GOAL OF THE EXERCISE – Go through the entries and copy each one exactly. Leave none out.

═════ PROVIDED RECORDS ═════

-- ==== Sys2Proof/Laws/Step.lean ====
section
/-! SUPPORT. What a step can do, said once, and runs of several steps. -/

namespace Sys2Proof.Machine

theorem step_nil {s : State} (h : s.inputs = []) : step s = .next s := by
  unfold step
  rw [h]

theorem step_cons {s : State} {e : HostEvent} {rest : List HostEvent} (h : s.inputs = e :: rest) :
    step s = takeEvent e s.dropInput := by
  unfold step
  rw [h]

theorem takeCommand_ok {c : Command} {i : Instr} (h : decode c = .ok i) (s : State) : takeCommand c s = exec i s := by
  unfold takeCommand
  rw [h]

theorem takeCommand_error {c : Command} {e : Illegal} (h : decode c = .error e) (s : State) :
    takeCommand c s = .next (s.reject .illegal) := by
  unfold takeCommand
  rw [h]

/-- The inversion of taking a command: a next state, the host's coming events kept, one response more, and either the effect of
the decoded command on the registers or none. -/
theorem takeCommand_effect (c : Command) (s : State) :
    ∃ t r, takeCommand c s = .next t ∧ t.inputs = s.inputs ∧ t.responses = s.responses ++ [r] ∧
      ((∃ i, decode c = .ok i ∧ RegEffect i s t) ∨ ((∃ e, decode c = .error e) ∧ t.registers = s.registers)) := by
  rcases decode_total c with ⟨i, hi⟩ | ⟨e, he⟩
  · obtain ⟨t, r, h, h1, h2, h3⟩ := exec_effect i s
    exact ⟨t, r, by rw [takeCommand_ok hi, h], h1, h2, .inl ⟨i, hi, h3⟩⟩
  · exact ⟨_, _, takeCommand_error he s, rfl, rfl, .inr ⟨⟨e, he⟩, rfl⟩⟩

/-- Equal registers are equal field by field. -/
theorem registers_eq {s : State} {h : DigestState} {l : Len} {p : Phase} {e : Bool} :
    s.registers = (h, l, p, e) ↔ s.h = h ∧ s.len = l ∧ s.phase = p ∧ s.err = e := by
  simp [State.registers]

/-- `k + 1` steps of any machine: the first, then the other `k`. -/
theorem coreRun_succ (M : Host.Core) {s t : M.State} (k : Nat) (h : M.step s = .next t) : M.run (k + 1) s = M.run k t := by
  simp only [Host.Core.run, h]

/-- Steps of any machine compose. -/
theorem coreRun_add (M : Host.Core) {s t : M.State} (k n : Nat) (h : M.run k s = .next t) : M.run (k + n) s = M.run n t := by
  induction k generalizing s with
  | zero =>
    simp only [Host.Core.run, Host.Outcome.next.injEq] at h
    rw [Nat.zero_add, h]
  | succ k ih =>
    rw [Nat.add_right_comm]
    cases hs : M.step s with
    | next u =>
      rw [coreRun_succ M _ hs] at h ⊢
      exact ih h
    | fault r => simp [Host.Core.run, hs] at h
    | refused r => simp [Host.Core.run, hs] at h

theorem run_succ {s t : State} (k : Nat) (h : step s = .next t) :
    Host.Core.run Sys2Proof.core (k + 1) s = Host.Core.run Sys2Proof.core k t := coreRun_succ Sys2Proof.core k h

theorem run_zero (s : State) : Host.Core.run Sys2Proof.core 0 s = .next s := rfl

theorem run_add {s t : State} (k n : Nat) (h : Host.Core.run Sys2Proof.core k s = .next t) :
    Host.Core.run Sys2Proof.core (k + n) s = Host.Core.run Sys2Proof.core n t := coreRun_add Sys2Proof.core k n h

end Sys2Proof.Machine
end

═════

EXPECTED ANSWER –
-- ==== Sys2Proof/Laws/Step.lean ====
section
/-! SUPPORT. What a step can do, said once, and runs of several steps. -/

namespace Sys2Proof.Machine

theorem step_nil {s : State} (h : s.inputs = []) : step s = .next s := by
  unfold step
  rw [h]

theorem step_cons {s : State} {e : HostEvent} {rest : List HostEvent} (h : s.inputs = e :: rest) :
    step s = takeEvent e s.dropInput := by
  unfold step
  rw [h]

theorem takeCommand_ok {c : Command} {i : Instr} (h : decode c = .ok i) (s : State) : takeCommand c s = exec i s := by
  unfold takeCommand
  rw [h]

theorem takeCommand_error {c : Command} {e : Illegal} (h : decode c = .error e) (s : State) :
    takeCommand c s = .next (s.reject .illegal) := by
  unfold takeCommand
  rw [h]

/-- The inversion of taking a command: a next state, the host's coming events kept, one response more, and either the effect of
the decoded command on the registers or none. -/
theorem takeCommand_effect (c : Command) (s : State) :
    ∃ t r, takeCommand c s = .next t ∧ t.inputs = s.inputs ∧ t.responses = s.responses ++ [r] ∧
      ((∃ i, decode c = .ok i ∧ RegEffect i s t) ∨ ((∃ e, decode c = .error e) ∧ t.registers = s.registers)) := by
  rcases decode_total c with ⟨i, hi⟩ | ⟨e, he⟩
  · obtain ⟨t, r, h, h1, h2, h3⟩ := exec_effect i s
    exact ⟨t, r, by rw [takeCommand_ok hi, h], h1, h2, .inl ⟨i, hi, h3⟩⟩
  · exact ⟨_, _, takeCommand_error he s, rfl, rfl, .inr ⟨⟨e, he⟩, rfl⟩⟩

/-- Equal registers are equal field by field. -/
theorem registers_eq {s : State} {h : DigestState} {l : Len} {p : Phase} {e : Bool} :
    s.registers = (h, l, p, e) ↔ s.h = h ∧ s.len = l ∧ s.phase = p ∧ s.err = e := by
  simp [State.registers]

/-- `k + 1` steps of any machine: the first, then the other `k`. -/
theorem coreRun_succ (M : Host.Core) {s t : M.State} (k : Nat) (h : M.step s = .next t) : M.run (k + 1) s = M.run k t := by
  simp only [Host.Core.run, h]

/-- Steps of any machine compose. -/
theorem coreRun_add (M : Host.Core) {s t : M.State} (k n : Nat) (h : M.run k s = .next t) : M.run (k + n) s = M.run n t := by
  induction k generalizing s with
  | zero =>
    simp only [Host.Core.run, Host.Outcome.next.injEq] at h
    rw [Nat.zero_add, h]
  | succ k ih =>
    rw [Nat.add_right_comm]
    cases hs : M.step s with
    | next u =>
      rw [coreRun_succ M _ hs] at h ⊢
      exact ih h
    | fault r => simp [Host.Core.run, hs] at h
    | refused r => simp [Host.Core.run, hs] at h

theorem run_succ {s t : State} (k : Nat) (h : step s = .next t) :
    Host.Core.run Sys2Proof.core (k + 1) s = Host.Core.run Sys2Proof.core k t := coreRun_succ Sys2Proof.core k h

theorem run_zero (s : State) : Host.Core.run Sys2Proof.core 0 s = .next s := rfl

theorem run_add {s t : State} (k n : Nat) (h : Host.Core.run Sys2Proof.core k s = .next t) :
    Host.Core.run Sys2Proof.core (k + n) s = Host.Core.run Sys2Proof.core n t := coreRun_add Sys2Proof.core k n h

end Sys2Proof.Machine
end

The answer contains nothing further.